He’s a talker. Not about himself, but about his work. He does silly burlesque, political burlesque, straight-up Chippendale burlesque, and drag burlesque. I don’t ask, and he doesn’t volunteer, whether he’s part of the gay community. He talks about the dance communities in Chattanooga and Atlanta. He talks about the political climate facing trans folk and queer folk. He talks about art as activism. He talks about acupuncture, which he’s studying. He makes lots of dick jokes.
He’s older than 20 and probably not 30.
At some point he places a warm, wet rag under my neck and accidentally touches the front of my throat as he gently crosses the ends of the rag. I gasp and do not sit all the way up or part of the way up, but my hands rise protectively before I can stop them and at the same time — on the same impulse — as I’m guarding my throat my toes spread wide apart in the start of an orgasm.

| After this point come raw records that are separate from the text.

-- ==== Sys2Proof/Machine/Floating.lean ====
section
/-! DEFINITION. Floating-point, conversion and block-format instructions (R263 to R277). -/
namespace Sys2Proof.Machine

/-! ### Elements (R236, R263) -/

/-- Element i of a value: a half of a packed one, the low bits of a scalar (R263). -/
def fpElem (t : Ty) (x : DWord) (i : Nat) : Nat :=
  if tyIsPacked t then bitsOf x.toNat (16 * i + 15) (16 * i) else x.toNat % 2 ^ tyWidth t

/-- Apply an operation to a scalar, or to both halves of a pair; flags are ORed (R152, R263). -/
def fpMap (t : Ty) (g : Nat → Nat × FpFlags) : DWord × FpFlags :=
  let (r, fl) := g 0
  if tyIsPacked t then
    let (r1, fl1) := g 1
    (BitVec.ofNat 64 (r + r1 * 2 ^ 16), fl ||| fl1)
  else (BitVec.ofNat 64 r, fl)

/-- Shape: D x, A x, B x·i (R265). -/
def fp2 (f : Fields) (g : Iss → Nat → Nat → Nat × FpFlags) : State → Iss → Except Stop State :=
  aluOp (some false) (some false) none f.ty false fun v a b _ =>
    fpMap f.ty fun i => g v (fpElem f.ty a i) (fpElem f.ty b i)

/-- Shape: D x, A x (R265). -/
def fp1 (f : Fields) (g : Iss → Nat → Nat × FpFlags) : State → Iss → Except Stop State :=
  aluOp (some false) none none f.ty false fun v a _ _ => fpMap f.ty fun i => g v (fpElem f.ty a i)

/-- Shape of the transcendentals: each element takes its own free values (R168, R269). -/
def fpTrans (f : Fields) (g : Nat → Nat → Nat × FpFlags) (s : State) (v : Iss) : Except Stop State := do
  let (s, xa, _, _) ← readSources s v (some false) none none f.ty
  let base := s.fresh
  let res := fun l => fpMap f.ty fun i => g (base + 4 * l + 2 * i) (fpElem f.ty (xa.val l) i)
  destReady s v f.d.toNat false false
  destCompare v f.d.toNat fun l => (res l).1
  .ok (finishAlu { s with fresh := s.fresh + 128 } v false res xa.poison)

/-! ### Arithmetic (R265 to R268) -/

/-- FADD (R265). -/
def execFadd (f : Fields) (s : State) : Host.Outcome State Fault Refusal :=
  issue s 0x20 f (fp2 f fun v a b => fAdd (fmtOf f.ty) (arithRound v) a b)
/-- FSUB (R265). -/
def execFsub (f : Fields) (s : State) : Host.Outcome State Fault Refusal :=
  issue s 0x21 f (fp2 f fun v a b => fSub (fmtOf f.ty) (arithRound v) a b)
/-- FMUL (R265). -/
def execFmul (f : Fields) (s : State) : Host.Outcome State Fault Refusal :=
  issue s 0x22 f (fp2 f fun v a b => fMul (fmtOf f.ty) (arithRound v) a b)
/-- FFMA (R265). -/
def execFfma (f : Fields) (s : State) : Host.Outcome State Fault Refusal :=
  issue s 0x23 f (aluOp (some false) (some false) (some false) f.ty false fun v a b c =>
    fpMap f.ty fun i => fFma (fmtOf f.ty) (arithRound v) (fpElem f.ty a i) (fpElem f.ty b i) (fpElem f.ty c i))
/-- FMIN (R267). -/
def execFmin (f : Fields) (s : State) : Host.Outcome State Fault Refusal :=
  issue s 0x24 f (fp2 f fun _ a b => fMinMax (fmtOf f.ty) false (f.fn == 1) a b)
/-- FMAX (R267). -/
def execFmax (f : Fields) (s : State) : Host.Outcome State Fault Refusal :=
  issue s 0x25 f (fp2 f fun _ a b => fMinMax (fmtOf f.ty) true (f.fn == 1) a b)
/-- FDIV (R265). -/
def execFdiv (f : Fields) (s : State) : Host.Outcome State Fault Refusal :=
  issue s 0x26 f (fp2 f fun v a b => fDiv (fmtOf f.ty) (arithRound v) a b)
/-- FSQRT (R265). -/
def execFsqrt (f : Fields) (s : State) : Host.Outcome State Fault Refusal :=
  issue s 0x27 f (fp1 f fun v a => fSqrt (fmtOf f.ty) (arithRound v) a)
/-- FRCP (R269). -/
def execFrcp (f : Fields) (s : State) : Host.Outcome State Fault Refusal :=
  issue s 0x28 f (fpTrans f fun n a => fRcp (fmtOf f.ty) n a)
/-- FRSQ (R269). -/
def execFrsq (f : Fields) (s : State) : Host.Outcome State Fault Refusal :=
  issue s 0x29 f (fpTrans f fun n a => fRsq (fmtOf f.ty) n a)
/-- FEXP2 (R269). -/
def execFexp2 (f : Fields) (s : State) : Host.Outcome State Fault Refusal :=
  issue s 0x2A f (fpTrans f fun n a => fExp2 (fmtOf f.ty) n a)
/-- FLOG2 (R269). -/
def execFlog2 (f : Fields) (s : State) : Host.Outcome State Fault Refusal :=
  issue s 0x2B f (fpTrans f fun n a => fLog2 (fmtOf f.ty) n a)
/-- FTRIG (R269). -/
def execFtrig (f : Fields) (s : State) : Host.Outcome State Fault Refusal :=
  issue s 0x2C f (fpTrans f fun n a => fTrig (fmtOf f.ty) (f.fn == 1) n a)

/-! ### Compare, classify, round (R270 to R272) -/

/-- FCMP (R270). -/
def execFcmp (f : Fields) (s : State) : Host.Outcome State Fault Refusal :=
  issue s 0x2D f (aluPred false f.ty fun _ a b => fCompare (fmtOf f.ty) f.fn.toNat (fpElem f.ty a 0) (fpElem f.ty b 0))
/-- FCLASS (R271). -/
def execFclass (f : Fields) (s : State) : Host.Outcome State Fault Refusal :=
  issue s 0x2E f (aluOp (some false) none none f.ty false fun _ a _ _ =>
    (BitVec.ofNat 64 (fClass (fmtOf f.ty) (fpElem f.ty a 0)), 0))
/-- The direction FRND selects (R272). -/
def frndRound (v : Iss) : Round :=
  match v.f.fn.toNat with
  | 0 => rmOf v | 1 => .ne | 2 => .tz | 3 => .dn | _ => .up
/-- FRND (R272). -/
def execFrnd (f : Fields) (s : State) : Host.Outcome State Fault Refusal :=
  issue s 0x30 f (fp1 f fun v a => fIntegral (fmtOf f.ty) (frndRound v) a)
/-- FDOT2 (R268). -/
def execFdot2 (f : Fields) (s : State) : Host.Outcome State Fault Refusal :=
  issue s 0x31 f (aluOp (some false) (some false) (some false) f.ty false fun v a b c =>
    let (r, fl) := fDot2 (fmtOf f.ty) (arithRound v) (bitsOf a.toNat 31 0) (bitsOf b.toNat 31 0) (bitsOf c.toNat 31 0)
    (BitVec.ofNat 64 r, fl))

/-! ### CVT (R273 to R275) -/

/-- Convert one scalar from the source type's element to the result type's element: pattern and flags. -/
def cvtElem (v : Iss) (src dst : Ty) (x : Nat) : DWord × FpFlags :=
  if tyIsInt dst then
    let (r, fl) := fToInt (fmtOf src) (staticRound v .tz) (tyWidth dst) (tySigned dst) x
    (wrInt dst r, fl)
  else if tyIsInt src then
    let (r, fl) := fFromInt (fmtOf dst) (arithRound v) (sat8Of v) (rdInt src (BitVec.ofNat 64 x))
    (BitVec.ofNat 64 r, fl)
  else
    let (r, fl) := fConvert (fmtOf src) (fmtOf dst) (arithRound v) (sat8Of v) x
    (BitVec.ofNat 64 r, fl)

/-- CVT's result from A and B (R273). -/
def cvtResult (v : Iss) (f : Fields) (a b : DWord) : DWord × FpFlags :=
  let src := srcTy f
  if tyIsPacked f.ty then
    let (r0, f0) := cvtElem v src f.ty (fpElem src a 0)
    let (r1, f1) := if tyIsPacked src then cvtElem v src f.ty (fpElem src a 1) else cvtElem v src f.ty (fpElem src b 0)
    (r0 + r1 <<< 16, f0 ||| f1)
  else cvtElem v src f.ty (fpElem src a (bit (f.fn.getLsbD 4)))

/-- CVT (R273). -/
def execCvt (f : Fields) (s : State) : Host.Outcome State Fault Refusal :=
  issue s 0x2F f (aluOp (some (tyIs64 (srcTy f))) (if cvtTwo f then some (tyIs64 (srcTy f)) else none) none (srcTy f)
    (tyIs64 f.ty) fun v a b _ => cvtResult v f a b)

/-! ### QENC and QDEC (R276, R277) -/

/-- combine of R276. -/
def qCombine (a b : Nat) : Nat := if a = 255 ∨ b = 255 then 255 else max a b

/-- QENC.exp (R276). -/
def qencExp (f : Fields) (s : State) (v : Iss) : Except Stop State := do
  let m ← memberMask v
  let part ← participants v m
  let u := asMembers v part
  let (s, xa) ← srcA s u false
  let (s, xb) ← srcB s u false .b32 false
  carryOrConsume u f.a.toNat xa u.on
  carryOrConsume u f.b.toNat xb u.on
  let val := fun l => fdec (fmtOf f.ty) (fpElem f.ty (xa.val l) 0)
  let e := (lanesOf part).foldl (fun e l => qCombine e (qCombine (blockExp (val l)) (bitsOf (xb.val l).toNat 7 0))) 0
  let fl : FpFlags := if (lanesOf part).any fun l => blockExp (val l) == 255 then flNV else 0
  destReady s u f.d.toNat false false
  let s := writeD s u f.d.toNat false (fun _ => BitVec.ofNat 64 e)
    (if (xa.poison ||| xb.poison) &&& part = 0 then 0 else BitVec.allOnes 32)
  .ok (advance (raiseFlags s v fl) v)

/-- QENC.bfpw in one lane (R276). -/
def qencCode (w : Nat) (x : FVal) (e : Nat) : DWord × FpFlags :=
  match x with
  | .fin neg m ex =>
      if e = 0 then (0, if m = 0 then 0 else flNX)
      else if e = 255 then (0, 0)
      else
        let (q, fl) := bfpCode w e (.fin neg m ex)
        (wrInt .i32 q, fl)
  | _ => (0, if e = 255 then 0 else flNV)

/-- QENC (R276). -/
def execQenc (f : Fields) (s : State) : Host.Outcome State Fault Refusal :=
  issue s 0x32 f fun s v =>
    if f.fn = 0 then qencExp f s v
    else aluOp (some false) (some false) none .b32 false (fun _ a b _ =>
      qencCode f.fn.toNat (fdec (fmtOf f.ty) (fpElem f.ty a 0)) (bitsOf b.toNat 7 0)) s v

/-- QDEC (R277). -/
def execQdec (f : Fields) (s : State) : Host.Outcome State Fault Refusal :=
  issue s 0x33 f (aluOp (some false) (some false) none .b32 false fun _ a b _ =>
    (BitVec.ofNat 64 (bfpDecode f.fn.toNat (bitsOf b.toNat 7 0) (signedOf f.fn.toNat a.toNat)), 0))

end Sys2Proof.Machine
end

Just half a second of stillness.
“I’ll just leave that like this — ” opening the rag.
He’s the professional but I’m the grownup, more than twice his age, so I say, “It does seem like our experiences live in our bodies. And then completely unrelated kinds of touch or movement can bring that experience out. And of course it’s not personal at all.”
We talk about how dance relies on the memory of the body. He tells me how that relates to acupuncture. I give him money, which I have because I’m old, and he takes the money, which he needs because he’s young and wants to get a kind of hippie caravan and go around the country practicing acupuncture at festivals and pagan fairs.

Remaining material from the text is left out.